Required work
Below are the records; copy out every line that holds the word "step".

Collected data

* * *

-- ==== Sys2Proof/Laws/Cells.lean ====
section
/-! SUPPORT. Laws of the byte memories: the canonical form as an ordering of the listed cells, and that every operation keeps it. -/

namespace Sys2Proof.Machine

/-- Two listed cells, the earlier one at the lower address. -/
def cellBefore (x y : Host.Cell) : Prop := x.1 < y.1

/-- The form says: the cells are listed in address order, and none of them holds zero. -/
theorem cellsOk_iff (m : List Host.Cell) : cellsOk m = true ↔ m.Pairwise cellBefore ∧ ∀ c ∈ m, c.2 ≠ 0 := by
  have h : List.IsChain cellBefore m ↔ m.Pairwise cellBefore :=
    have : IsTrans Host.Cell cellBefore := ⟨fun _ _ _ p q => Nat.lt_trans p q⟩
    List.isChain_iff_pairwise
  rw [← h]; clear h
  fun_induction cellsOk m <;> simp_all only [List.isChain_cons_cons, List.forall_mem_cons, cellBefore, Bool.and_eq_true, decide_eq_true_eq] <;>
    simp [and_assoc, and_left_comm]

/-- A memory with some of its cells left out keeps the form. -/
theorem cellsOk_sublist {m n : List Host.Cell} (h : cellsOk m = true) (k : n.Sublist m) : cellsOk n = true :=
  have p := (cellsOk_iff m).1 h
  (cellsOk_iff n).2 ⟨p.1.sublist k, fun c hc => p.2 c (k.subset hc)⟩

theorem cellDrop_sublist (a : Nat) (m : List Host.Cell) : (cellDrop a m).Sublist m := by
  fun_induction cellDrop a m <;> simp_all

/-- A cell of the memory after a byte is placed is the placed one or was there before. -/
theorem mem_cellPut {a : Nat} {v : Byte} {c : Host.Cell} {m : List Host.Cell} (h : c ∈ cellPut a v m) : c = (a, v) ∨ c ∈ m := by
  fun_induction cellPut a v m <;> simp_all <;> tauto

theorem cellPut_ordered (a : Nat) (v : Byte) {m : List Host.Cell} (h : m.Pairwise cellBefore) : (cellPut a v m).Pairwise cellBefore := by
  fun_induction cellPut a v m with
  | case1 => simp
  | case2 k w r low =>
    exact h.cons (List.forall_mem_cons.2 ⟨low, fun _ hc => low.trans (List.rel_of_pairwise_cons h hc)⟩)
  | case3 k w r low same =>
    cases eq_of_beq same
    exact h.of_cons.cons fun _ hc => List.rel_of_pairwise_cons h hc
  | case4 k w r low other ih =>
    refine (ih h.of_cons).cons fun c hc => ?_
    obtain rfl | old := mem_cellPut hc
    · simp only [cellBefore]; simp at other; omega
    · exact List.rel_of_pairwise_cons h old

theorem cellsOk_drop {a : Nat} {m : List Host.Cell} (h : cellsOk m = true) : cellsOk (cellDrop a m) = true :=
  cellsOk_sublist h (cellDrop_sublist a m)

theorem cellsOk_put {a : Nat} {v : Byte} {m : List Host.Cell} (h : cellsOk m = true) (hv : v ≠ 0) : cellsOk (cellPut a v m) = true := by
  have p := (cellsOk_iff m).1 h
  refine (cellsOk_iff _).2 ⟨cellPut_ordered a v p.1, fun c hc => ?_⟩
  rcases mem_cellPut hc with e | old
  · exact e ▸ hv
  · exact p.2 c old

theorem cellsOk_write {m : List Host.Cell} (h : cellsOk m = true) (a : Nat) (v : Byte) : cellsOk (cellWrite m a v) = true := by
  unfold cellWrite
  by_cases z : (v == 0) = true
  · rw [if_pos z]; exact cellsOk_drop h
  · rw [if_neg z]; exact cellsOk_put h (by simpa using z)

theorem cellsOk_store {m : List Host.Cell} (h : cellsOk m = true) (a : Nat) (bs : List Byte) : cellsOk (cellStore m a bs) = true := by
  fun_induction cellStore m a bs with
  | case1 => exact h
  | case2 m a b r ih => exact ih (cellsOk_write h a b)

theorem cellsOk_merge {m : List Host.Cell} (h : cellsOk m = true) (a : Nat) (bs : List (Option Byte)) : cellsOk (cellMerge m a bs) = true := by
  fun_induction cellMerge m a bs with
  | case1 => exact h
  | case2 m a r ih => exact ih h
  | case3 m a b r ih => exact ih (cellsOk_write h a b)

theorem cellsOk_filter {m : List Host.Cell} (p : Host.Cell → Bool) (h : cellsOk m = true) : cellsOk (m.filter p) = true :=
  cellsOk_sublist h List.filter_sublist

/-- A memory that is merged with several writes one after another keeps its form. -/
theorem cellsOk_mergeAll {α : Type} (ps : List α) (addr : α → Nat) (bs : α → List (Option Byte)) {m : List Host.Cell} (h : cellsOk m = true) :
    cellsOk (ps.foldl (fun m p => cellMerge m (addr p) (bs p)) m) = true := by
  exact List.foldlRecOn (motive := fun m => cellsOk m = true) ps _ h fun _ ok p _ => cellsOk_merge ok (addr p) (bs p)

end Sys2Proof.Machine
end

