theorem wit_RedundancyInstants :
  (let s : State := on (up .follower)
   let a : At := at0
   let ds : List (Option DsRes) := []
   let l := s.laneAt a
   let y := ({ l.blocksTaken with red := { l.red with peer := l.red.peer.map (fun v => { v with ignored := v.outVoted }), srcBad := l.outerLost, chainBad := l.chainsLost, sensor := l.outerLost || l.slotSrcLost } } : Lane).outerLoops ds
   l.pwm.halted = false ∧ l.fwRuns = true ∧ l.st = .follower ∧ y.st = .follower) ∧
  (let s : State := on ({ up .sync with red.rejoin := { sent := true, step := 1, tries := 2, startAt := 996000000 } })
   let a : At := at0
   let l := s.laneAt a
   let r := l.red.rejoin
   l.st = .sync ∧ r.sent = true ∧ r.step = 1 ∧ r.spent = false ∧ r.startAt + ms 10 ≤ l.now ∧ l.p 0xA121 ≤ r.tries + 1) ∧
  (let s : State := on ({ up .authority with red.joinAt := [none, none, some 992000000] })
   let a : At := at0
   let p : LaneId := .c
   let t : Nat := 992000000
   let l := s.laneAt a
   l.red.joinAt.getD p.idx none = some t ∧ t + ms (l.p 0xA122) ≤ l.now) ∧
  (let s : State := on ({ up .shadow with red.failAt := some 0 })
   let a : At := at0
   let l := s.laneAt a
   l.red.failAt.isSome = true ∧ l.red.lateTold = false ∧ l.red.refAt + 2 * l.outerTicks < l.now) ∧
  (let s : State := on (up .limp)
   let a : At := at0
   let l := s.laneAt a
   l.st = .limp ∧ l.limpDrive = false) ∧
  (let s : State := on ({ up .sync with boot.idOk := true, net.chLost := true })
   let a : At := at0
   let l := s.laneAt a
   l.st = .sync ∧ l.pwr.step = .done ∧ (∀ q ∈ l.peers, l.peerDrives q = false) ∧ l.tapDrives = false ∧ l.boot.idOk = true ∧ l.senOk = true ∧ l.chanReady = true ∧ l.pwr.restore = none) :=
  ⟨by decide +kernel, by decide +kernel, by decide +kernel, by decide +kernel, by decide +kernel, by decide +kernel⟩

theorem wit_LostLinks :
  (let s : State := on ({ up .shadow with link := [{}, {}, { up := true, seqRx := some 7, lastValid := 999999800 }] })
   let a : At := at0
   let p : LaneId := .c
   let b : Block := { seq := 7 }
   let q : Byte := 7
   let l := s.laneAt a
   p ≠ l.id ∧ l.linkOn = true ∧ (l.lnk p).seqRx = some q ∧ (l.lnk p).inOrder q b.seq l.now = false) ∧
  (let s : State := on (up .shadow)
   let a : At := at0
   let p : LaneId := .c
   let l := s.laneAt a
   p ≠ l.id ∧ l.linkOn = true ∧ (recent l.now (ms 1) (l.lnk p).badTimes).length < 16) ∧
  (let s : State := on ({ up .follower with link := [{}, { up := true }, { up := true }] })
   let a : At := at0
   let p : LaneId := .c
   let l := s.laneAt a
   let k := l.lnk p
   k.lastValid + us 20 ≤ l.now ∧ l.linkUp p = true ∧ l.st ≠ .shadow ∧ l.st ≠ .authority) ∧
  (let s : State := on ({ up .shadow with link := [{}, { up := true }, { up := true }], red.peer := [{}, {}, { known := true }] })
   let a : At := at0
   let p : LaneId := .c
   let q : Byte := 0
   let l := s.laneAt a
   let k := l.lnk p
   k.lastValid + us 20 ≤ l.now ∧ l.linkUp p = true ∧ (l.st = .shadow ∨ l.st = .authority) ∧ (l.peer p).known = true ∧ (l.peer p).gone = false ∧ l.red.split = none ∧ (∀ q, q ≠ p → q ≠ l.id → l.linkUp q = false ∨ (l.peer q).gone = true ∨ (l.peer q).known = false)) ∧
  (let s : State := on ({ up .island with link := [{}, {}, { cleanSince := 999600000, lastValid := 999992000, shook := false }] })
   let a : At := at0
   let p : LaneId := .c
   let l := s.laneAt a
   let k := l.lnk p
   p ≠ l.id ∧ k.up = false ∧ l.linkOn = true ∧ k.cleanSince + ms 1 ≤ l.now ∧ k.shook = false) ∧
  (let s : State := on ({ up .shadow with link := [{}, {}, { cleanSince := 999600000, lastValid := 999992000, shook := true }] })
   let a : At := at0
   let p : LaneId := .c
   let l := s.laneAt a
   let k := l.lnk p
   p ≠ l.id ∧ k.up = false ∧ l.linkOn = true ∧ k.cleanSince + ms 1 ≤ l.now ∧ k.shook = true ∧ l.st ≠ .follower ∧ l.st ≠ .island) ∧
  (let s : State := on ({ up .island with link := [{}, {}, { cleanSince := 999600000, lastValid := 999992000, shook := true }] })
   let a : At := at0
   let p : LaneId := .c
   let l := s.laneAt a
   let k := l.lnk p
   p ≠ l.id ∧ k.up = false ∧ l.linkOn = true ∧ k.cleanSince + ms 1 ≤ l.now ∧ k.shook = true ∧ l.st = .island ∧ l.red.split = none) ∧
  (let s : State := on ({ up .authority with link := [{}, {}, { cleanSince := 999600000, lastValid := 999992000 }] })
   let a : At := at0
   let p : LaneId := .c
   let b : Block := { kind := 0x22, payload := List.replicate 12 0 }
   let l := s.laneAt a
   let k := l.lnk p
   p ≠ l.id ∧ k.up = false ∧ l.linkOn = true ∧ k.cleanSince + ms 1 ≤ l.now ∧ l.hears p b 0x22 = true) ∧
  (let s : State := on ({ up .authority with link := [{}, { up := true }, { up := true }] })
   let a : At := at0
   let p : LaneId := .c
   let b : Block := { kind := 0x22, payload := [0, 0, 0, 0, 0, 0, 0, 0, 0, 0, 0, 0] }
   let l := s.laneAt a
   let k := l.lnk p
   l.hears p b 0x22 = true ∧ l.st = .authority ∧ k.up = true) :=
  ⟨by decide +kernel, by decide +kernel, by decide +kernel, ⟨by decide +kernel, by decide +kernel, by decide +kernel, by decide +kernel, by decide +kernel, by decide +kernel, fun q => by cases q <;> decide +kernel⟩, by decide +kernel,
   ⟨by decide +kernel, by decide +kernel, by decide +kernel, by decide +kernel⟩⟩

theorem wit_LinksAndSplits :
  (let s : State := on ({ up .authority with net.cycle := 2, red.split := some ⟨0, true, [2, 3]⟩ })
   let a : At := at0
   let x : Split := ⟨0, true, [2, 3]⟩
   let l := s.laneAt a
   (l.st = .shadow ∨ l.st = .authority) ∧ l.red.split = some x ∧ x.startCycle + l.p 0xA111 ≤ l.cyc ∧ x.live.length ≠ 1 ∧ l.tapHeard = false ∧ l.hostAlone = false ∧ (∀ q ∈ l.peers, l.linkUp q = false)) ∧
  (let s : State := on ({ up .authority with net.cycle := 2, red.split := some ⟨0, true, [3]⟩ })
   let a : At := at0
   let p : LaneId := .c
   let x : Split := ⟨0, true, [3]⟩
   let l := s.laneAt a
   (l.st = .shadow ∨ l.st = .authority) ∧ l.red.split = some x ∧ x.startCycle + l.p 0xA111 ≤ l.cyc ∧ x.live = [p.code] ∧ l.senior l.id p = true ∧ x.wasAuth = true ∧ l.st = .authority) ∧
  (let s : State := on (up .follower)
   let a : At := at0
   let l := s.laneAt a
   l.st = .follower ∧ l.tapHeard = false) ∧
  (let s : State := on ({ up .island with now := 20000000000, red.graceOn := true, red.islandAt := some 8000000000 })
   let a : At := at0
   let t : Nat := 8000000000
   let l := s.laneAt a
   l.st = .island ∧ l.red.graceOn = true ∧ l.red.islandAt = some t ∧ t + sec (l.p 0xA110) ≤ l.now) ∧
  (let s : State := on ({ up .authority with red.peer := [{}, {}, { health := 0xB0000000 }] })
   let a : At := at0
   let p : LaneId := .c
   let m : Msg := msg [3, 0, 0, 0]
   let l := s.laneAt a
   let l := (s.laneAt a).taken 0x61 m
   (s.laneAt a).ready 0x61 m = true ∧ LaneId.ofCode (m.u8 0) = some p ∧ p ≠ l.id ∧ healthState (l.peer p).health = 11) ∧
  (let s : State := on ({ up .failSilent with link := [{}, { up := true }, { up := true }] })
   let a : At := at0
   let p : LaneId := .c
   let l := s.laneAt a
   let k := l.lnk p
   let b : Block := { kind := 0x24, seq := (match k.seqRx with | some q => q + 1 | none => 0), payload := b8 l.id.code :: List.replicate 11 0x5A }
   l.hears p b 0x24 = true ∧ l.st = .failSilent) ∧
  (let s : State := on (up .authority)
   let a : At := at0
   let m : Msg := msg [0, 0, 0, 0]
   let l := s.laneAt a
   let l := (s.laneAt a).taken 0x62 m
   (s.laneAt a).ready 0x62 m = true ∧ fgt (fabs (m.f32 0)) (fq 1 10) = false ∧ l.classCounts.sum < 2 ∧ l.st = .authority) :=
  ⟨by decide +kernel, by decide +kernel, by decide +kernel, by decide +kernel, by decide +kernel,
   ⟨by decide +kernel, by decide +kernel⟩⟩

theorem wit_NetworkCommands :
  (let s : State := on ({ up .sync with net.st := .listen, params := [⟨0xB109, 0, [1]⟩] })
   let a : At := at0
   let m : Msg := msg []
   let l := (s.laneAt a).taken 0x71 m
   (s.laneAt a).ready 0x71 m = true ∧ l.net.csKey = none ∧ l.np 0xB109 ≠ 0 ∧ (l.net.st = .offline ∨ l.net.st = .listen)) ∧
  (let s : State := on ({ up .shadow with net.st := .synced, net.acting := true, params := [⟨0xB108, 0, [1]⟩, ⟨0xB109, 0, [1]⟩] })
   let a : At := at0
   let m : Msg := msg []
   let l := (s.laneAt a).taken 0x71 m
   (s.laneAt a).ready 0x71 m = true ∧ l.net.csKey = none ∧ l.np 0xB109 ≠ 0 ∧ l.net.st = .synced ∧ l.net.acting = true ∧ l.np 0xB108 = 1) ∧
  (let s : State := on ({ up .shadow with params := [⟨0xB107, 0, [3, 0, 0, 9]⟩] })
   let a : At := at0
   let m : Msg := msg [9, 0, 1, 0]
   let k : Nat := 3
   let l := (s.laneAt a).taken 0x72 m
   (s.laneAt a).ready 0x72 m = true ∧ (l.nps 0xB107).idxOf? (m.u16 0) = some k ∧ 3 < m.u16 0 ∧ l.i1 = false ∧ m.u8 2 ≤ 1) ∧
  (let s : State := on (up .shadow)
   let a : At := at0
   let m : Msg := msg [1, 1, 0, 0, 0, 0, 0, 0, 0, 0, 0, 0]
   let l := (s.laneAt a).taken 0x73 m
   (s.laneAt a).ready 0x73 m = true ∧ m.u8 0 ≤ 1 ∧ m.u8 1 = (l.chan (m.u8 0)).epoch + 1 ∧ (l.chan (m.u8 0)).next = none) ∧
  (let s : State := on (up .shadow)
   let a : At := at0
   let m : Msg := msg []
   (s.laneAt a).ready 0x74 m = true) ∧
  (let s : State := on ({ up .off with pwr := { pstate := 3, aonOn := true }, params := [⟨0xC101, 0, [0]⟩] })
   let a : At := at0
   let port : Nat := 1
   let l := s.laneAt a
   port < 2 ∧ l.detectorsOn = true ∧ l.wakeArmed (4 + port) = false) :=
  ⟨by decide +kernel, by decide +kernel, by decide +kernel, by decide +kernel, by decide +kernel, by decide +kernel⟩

* * *

Response box
  (let s : State := on ({ up .sync with red.rejoin := { sent := true, step := 1, tries := 2, startAt := 996000000 } })
   l.st = .sync ∧ r.sent = true ∧ r.step = 1 ∧ r.spent = false ∧ r.startAt + ms 10 ≤ l.now ∧ l.p 0xA121 ≤ r.tries + 1) ∧
   l.st = .sync ∧ l.pwr.step = .done ∧ (∀ q ∈ l.peers, l.peerDrives q = false) ∧ l.tapDrives = false ∧ l.boot.idOk = true ∧ l.senOk = true ∧ l.chanReady = true ∧ l.pwr.restore = none) :=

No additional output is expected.